*Task requirements*: Below is a set of records; print all of them exactly as written.

*Data extracts*:
-- ==== Sys2Proof/Machine/Assembler.lean ====
section
/-! DEFINITION. The spec's own notation for event traces (30_encoding.md R100 to R102): the pseudo-instructions
`WAIT`, `.word` and `TOGGLE`, and the assembler syntax, read line by line. It writes traces down; no step uses it. -/

namespace Sys2Proof.Machine

/-- One line of a listing (R101, R102). -/
inductive TraceItem where
  /-- a command -/
  | command (i : Instr)
  /-- `WAIT n`: n TICK events -/
  | wait (n : Nat)
  /-- `.word x`, or a listing line that begins with the word itself -/
  | word (w : Word)
deriving DecidableEq, Repr

/-- `TOGGLE` is a synonym for `ANG 0, 0` (R101). -/
def toggleItem : TraceItem := .command (.ang .toggle 0)

/-- The events a line stands for (R101). -/
def itemEvents : TraceItem → List Event
  | .command i => [.cmd (encode i)]
  | .wait n => List.replicate n .tick
  | .word w => [.cmd w]

/-- The event trace of a listing, read top to bottom (R102). -/
def traceOf (items : List TraceItem) : List Event := items.flatMap itemEvents

/-- An operand as written: a hexadecimal integer, a decimal number `mantissa / 10 ^ scale`, or a name (R100). -/
inductive Token where
  | hex (n : Nat)
  | decimal (mantissa : Int) (scale : Nat)
  | name (cs : List Char)
deriving DecidableEq, Repr

/-- The value of a digit in base 10 or 16. -/
def digitValue (base : Nat) (c : Char) : Option Nat :=
  let n := c.toNat
  let v := if 48 ≤ n ∧ n ≤ 57 then n - 48
    else if 97 ≤ n ∧ n ≤ 102 then n - 87
    else if 65 ≤ n ∧ n ≤ 70 then n - 55
    else 16
  if v < base then some v else none

/-- The value of a digit string read after `acc`. -/
def digitsValue (base acc : Nat) : List Char → Option Nat
  | [] => some acc
  | c :: cs =>
    match digitValue base c with
    | some v => digitsValue base (base * acc + v) cs
    | none => none

/-- The value of a non-empty digit string. -/
def readDigits (base : Nat) : List Char → Option Nat
  | [] => none
  | c :: cs => digitsValue base 0 (c :: cs)

/-- An unsigned decimal number, with a fraction after a point or without (R100). -/
def readDecimal (cs : List Char) : Option (Nat × Nat) :=
  let whole := cs.takeWhile (· ≠ '.')
  match cs.dropWhile (· ≠ '.') with
  | [] => (readDigits 10 whole).map fun n => (n, 0)
  | _ :: frac =>
    match readDigits 10 whole, readDigits 10 frac with
    | some a, some b => some (a * 10 ^ frac.length + b, frac.length)
    | _, _ => none

/-- An operand (R100): "integers are decimal, or hexadecimal with 0x"; what is no number is a name. -/
def readToken (cs : List Char) : Token :=
  match cs with
  | '0' :: 'x' :: ds =>
    match readDigits 16 ds with
    | some n => .hex n
    | none => .name cs
  | '-' :: ds =>
    match readDecimal ds with
    | some (m, k) => .decimal (-(m : Int)) k
    | none => .name cs
  | _ =>
    match readDecimal cs with
    | some (m, k) => .decimal m k
    | none => .name cs

/-- An integer operand. -/
def Token.int : Token → Option Int
  | .hex n => some n
  | .decimal m 0 => some m
  | _ => none

/-- An operand that is not negative. -/
def Token.nat (t : Token) : Option Nat :=
  match t.int with
  | some (.ofNat n) => some n
  | _ => none

/-- An angle in degrees, a multiple of 0.25, as quarter degrees (R100, R10). -/
def Token.angle : Token → Option Int
  | .decimal m k => if 4 * m % 10 ^ k = 0 then some (4 * m / 10 ^ k) else none
  | _ => none

/-- A voice operand, written 1 or 2 (R100). -/
def Token.voice (t : Token) : Option Voice :=
  match t.nat with
  | some 1 => some .one
  | some 2 => some .two
  | _ => none

/-- A zone operand, its number or its name (R100). -/
def Token.zone (t : Token) : Option Zone :=
  match t with
  | .name cs =>
    if cs = "TOGGLE".toList then some .toggle
    else if cs = "OSC".toList then some .osc
    else if cs = "MODSPEED".toList then some .modSpeed
    else if cs = "FILTFREQ".toList then some .filtFreq
    else none
  | t =>
    match t.nat with
    | some 0 => some .toggle
    | some 1 => some .osc
    | some 2 => some .modSpeed
    | some 3 => some .filtFreq
    | _ => none

/-- A command whose operands fit their fields: one that does not fit "is an assembler error, not a wrapped value"
(R100). -/
def checkedCommand (i : Instr) : Option TraceItem := if i.wellFormed then some (.command i) else none

/-- A mnemonic and its operands in the order of the table of R100; `none` is an assembler error. -/
def assembleItem (m : List Char) (ops : List Token) : Option TraceItem :=
  match ops with
  | [] =>
    if m = "NOP".toList then checkedCommand .nop
    else if m = "START".toList then checkedCommand .start
    else if m = "BIND".toList then checkedCommand .bind
    else if m = "RELEASE".toList then checkedCommand .release
    else if m = "PUP".toList then checkedCommand .pup
    else if m = "TOGGLE".toList then some toggleItem
    else
      match readToken m with
      | .hex n => if n < 2 ^ 32 then some (.word (BitVec.ofNat 32 n)) else none
      | _ => none
  | [a] =>
    if m = "RDREG".toList then a.nat.bind fun n => checkedCommand (.rdreg n)
    else if m = "HIT".toList then a.int.bind fun n => checkedCommand (.hit n)
    else if m = "SETMOD".toList then a.nat.bind fun n => checkedCommand (.setmod n)
    else if m = "SETFILT".toList then a.nat.bind fun n => checkedCommand (.setfilt n)
    else if m = "SETOPT".toList then a.nat.bind fun n => checkedCommand (.setopt n)
    else if m = "GEOM".toList then a.nat.bind fun n => checkedCommand (.geom n)
    else if m = "WAIT".toList then a.nat.map .wait
    else if m = ".word".toList then
      a.nat.bind fun n => if n < 2 ^ 32 then some (.word (BitVec.ofNat 32 n)) else none
    else none
  | [a, b] =>
    if m = "SETWAVE".toList then
      a.voice.bind fun v => b.nat.bind fun n => checkedCommand (.setwave v n)
    else if m = "SETOCT".toList then
      a.voice.bind fun v => b.nat.bind fun n => checkedCommand (.setoct v n)
    else if m = "SETNOTE".toList then
      a.voice.bind fun v => b.int.bind fun n => checkedCommand (.setnote v n)
    else if m = "PTR".toList then
      a.angle.bind fun x => b.nat.bind fun d => checkedCommand (.ptr x d)
    else if m = "ANG".toList then
      a.zone.bind fun z => b.angle.bind fun x => checkedCommand (.ang z x)
    else if m = "TILT".toList then
      a.angle.bind fun x => b.angle.bind fun y => checkedCommand (.tilt x y)
    else none
  | _ => none

/-- A list of characters cut at each separator. -/
def splitAt (sep : Char) : List Char → List (List Char)
  | [] => [[]]
  | c :: cs =>
    match splitAt sep cs with
    | [] => [[c]]
    | w :: ws => if c = sep then [] :: w :: ws else (c :: w) :: ws

/-- A list of characters without the spaces at its two ends. -/
def trimSpaces (cs : List Char) : List Char :=
  ((cs.dropWhile (· = ' ')).reverse.dropWhile (· = ' ')).reverse

/-- One line (R100, R102): "a comment runs from ; to the end of the line"; an empty line is no item; `none` is an
assembler error. -/
def assembleLine (line : List Char) : Option (List TraceItem) :=
  let text := trimSpaces (line.takeWhile (· ≠ ';'))
  let m := text.takeWhile (· ≠ ' ')
  let rest := trimSpaces (text.dropWhile (· ≠ ' '))
  match m with
  | [] => some []
  | _ =>
    let ops := match rest with
      | [] => []
      | _ => (splitAt ',' rest).map fun w => readToken (trimSpaces w)
    (assembleItem m ops).map fun item => [item]

end Sys2Proof.Machine
end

*Response to this task*:
-- ==== Sys2Proof/Machine/Assembler.lean ====
section
/-! DEFINITION. The spec's own notation for event traces (30_encoding.md R100 to R102): the pseudo-instructions
`WAIT`, `.word` and `TOGGLE`, and the assembler syntax, read line by line. It writes traces down; no step uses it. -/

namespace Sys2Proof.Machine

/-- One line of a listing (R101, R102). -/
inductive TraceItem where
  /-- a command -/
  | command (i : Instr)
  /-- `WAIT n`: n TICK events -/
  | wait (n : Nat)
  /-- `.word x`, or a listing line that begins with the word itself -/
  | word (w : Word)
deriving DecidableEq, Repr

/-- `TOGGLE` is a synonym for `ANG 0, 0` (R101). -/
def toggleItem : TraceItem := .command (.ang .toggle 0)

/-- The events a line stands for (R101). -/
def itemEvents : TraceItem → List Event
  | .command i => [.cmd (encode i)]
  | .wait n => List.replicate n .tick
  | .word w => [.cmd w]

/-- The event trace of a listing, read top to bottom (R102). -/
def traceOf (items : List TraceItem) : List Event := items.flatMap itemEvents

/-- An operand as written: a hexadecimal integer, a decimal number `mantissa / 10 ^ scale`, or a name (R100). -/
inductive Token where
  | hex (n : Nat)
  | decimal (mantissa : Int) (scale : Nat)
  | name (cs : List Char)
deriving DecidableEq, Repr

/-- The value of a digit in base 10 or 16. -/
def digitValue (base : Nat) (c : Char) : Option Nat :=
  let n := c.toNat
  let v := if 48 ≤ n ∧ n ≤ 57 then n - 48
    else if 97 ≤ n ∧ n ≤ 102 then n - 87
    else if 65 ≤ n ∧ n ≤ 70 then n - 55
    else 16
  if v < base then some v else none

/-- The value of a digit string read after `acc`. -/
def digitsValue (base acc : Nat) : List Char → Option Nat
  | [] => some acc
  | c :: cs =>
    match digitValue base c with
    | some v => digitsValue base (base * acc + v) cs
    | none => none

/-- The value of a non-empty digit string. -/
def readDigits (base : Nat) : List Char → Option Nat
  | [] => none
  | c :: cs => digitsValue base 0 (c :: cs)

/-- An unsigned decimal number, with a fraction after a point or without (R100). -/
def readDecimal (cs : List Char) : Option (Nat × Nat) :=
  let whole := cs.takeWhile (· ≠ '.')
  match cs.dropWhile (· ≠ '.') with
  | [] => (readDigits 10 whole).map fun n => (n, 0)
  | _ :: frac =>
    match readDigits 10 whole, readDigits 10 frac with
    | some a, some b => some (a * 10 ^ frac.length + b, frac.length)
    | _, _ => none

/-- An operand (R100): "integers are decimal, or hexadecimal with 0x"; what is no number is a name. -/
def readToken (cs : List Char) : Token :=
  match cs with
  | '0' :: 'x' :: ds =>
    match readDigits 16 ds with
    | some n => .hex n
    | none => .name cs
  | '-' :: ds =>
    match readDecimal ds with
    | some (m, k) => .decimal (-(m : Int)) k
    | none => .name cs
  | _ =>
    match readDecimal cs with
    | some (m, k) => .decimal m k
    | none => .name cs

/-- An integer operand. -/
def Token.int : Token → Option Int
  | .hex n => some n
  | .decimal m 0 => some m
  | _ => none

/-- An operand that is not negative. -/
def Token.nat (t : Token) : Option Nat :=
  match t.int with
  | some (.ofNat n) => some n
  | _ => none

/-- An angle in degrees, a multiple of 0.25, as quarter degrees (R100, R10). -/
def Token.angle : Token → Option Int
  | .decimal m k => if 4 * m % 10 ^ k = 0 then some (4 * m / 10 ^ k) else none
  | _ => none

/-- A voice operand, written 1 or 2 (R100). -/
def Token.voice (t : Token) : Option Voice :=
  match t.nat with
  | some 1 => some .one
  | some 2 => some .two
  | _ => none

/-- A zone operand, its number or its name (R100). -/
def Token.zone (t : Token) : Option Zone :=
  match t with
  | .name cs =>
    if cs = "TOGGLE".toList then some .toggle
    else if cs = "OSC".toList then some .osc
    else if cs = "MODSPEED".toList then some .modSpeed
    else if cs = "FILTFREQ".toList then some .filtFreq
    else none
  | t =>
    match t.nat with
    | some 0 => some .toggle
    | some 1 => some .osc
    | some 2 => some .modSpeed
    | some 3 => some .filtFreq
    | _ => none

/-- A command whose operands fit their fields: one that does not fit "is an assembler error, not a wrapped value"
(R100). -/
def checkedCommand (i : Instr) : Option TraceItem := if i.wellFormed then some (.command i) else none

/-- A mnemonic and its operands in the order of the table of R100; `none` is an assembler error. -/
def assembleItem (m : List Char) (ops : List Token) : Option TraceItem :=
  match ops with
  | [] =>
    if m = "NOP".toList then checkedCommand .nop
    else if m = "START".toList then checkedCommand .start
    else if m = "BIND".toList then checkedCommand .bind
    else if m = "RELEASE".toList then checkedCommand .release
    else if m = "PUP".toList then checkedCommand .pup
    else if m = "TOGGLE".toList then some toggleItem
    else
      match readToken m with
      | .hex n => if n < 2 ^ 32 then some (.word (BitVec.ofNat 32 n)) else none
      | _ => none
  | [a] =>
    if m = "RDREG".toList then a.nat.bind fun n => checkedCommand (.rdreg n)
    else if m = "HIT".toList then a.int.bind fun n => checkedCommand (.hit n)
    else if m = "SETMOD".toList then a.nat.bind fun n => checkedCommand (.setmod n)
    else if m = "SETFILT".toList then a.nat.bind fun n => checkedCommand (.setfilt n)
    else if m = "SETOPT".toList then a.nat.bind fun n => checkedCommand (.setopt n)
    else if m = "GEOM".toList then a.nat.bind fun n => checkedCommand (.geom n)
    else if m = "WAIT".toList then a.nat.map .wait
    else if m = ".word".toList then
      a.nat.bind fun n => if n < 2 ^ 32 then some (.word (BitVec.ofNat 32 n)) else none
    else none
  | [a, b] =>
    if m = "SETWAVE".toList then
      a.voice.bind fun v => b.nat.bind fun n => checkedCommand (.setwave v n)
    else if m = "SETOCT".toList then
      a.voice.bind fun v => b.nat.bind fun n => checkedCommand (.setoct v n)
    else if m = "SETNOTE".toList then
      a.voice.bind fun v => b.int.bind fun n => checkedCommand (.setnote v n)
    else if m = "PTR".toList then
      a.angle.bind fun x => b.nat.bind fun d => checkedCommand (.ptr x d)
    else if m = "ANG".toList then
      a.zone.bind fun z => b.angle.bind fun x => checkedCommand (.ang z x)
    else if m = "TILT".toList then
      a.angle.bind fun x => b.angle.bind fun y => checkedCommand (.tilt x y)
    else none
  | _ => none

/-- A list of characters cut at each separator. -/
def splitAt (sep : Char) : List Char → List (List Char)
  | [] => [[]]
  | c :: cs =>
    match splitAt sep cs with
    | [] => [[c]]
    | w :: ws => if c = sep then [] :: w :: ws else (c :: w) :: ws

/-- A list of characters without the spaces at its two ends. -/
def trimSpaces (cs : List Char) : List Char :=
  ((cs.dropWhile (· = ' ')).reverse.dropWhile (· = ' ')).reverse

/-- One line (R100, R102): "a comment runs from ; to the end of the line"; an empty line is no item; `none` is an
assembler error. -/
def assembleLine (line : List Char) : Option (List TraceItem) :=
  let text := trimSpaces (line.takeWhile (· ≠ ';'))
  let m := text.takeWhile (· ≠ ' ')
  let rest := trimSpaces (text.dropWhile (· ≠ ' '))
  match m with
  | [] => some []
  | _ =>
    let ops := match rest with
      | [] => []
      | _ => (splitAt ',' rest).map fun w => readToken (trimSpaces w)
    (assembleItem m ops).map fun item => [item]

end Sys2Proof.Machine
end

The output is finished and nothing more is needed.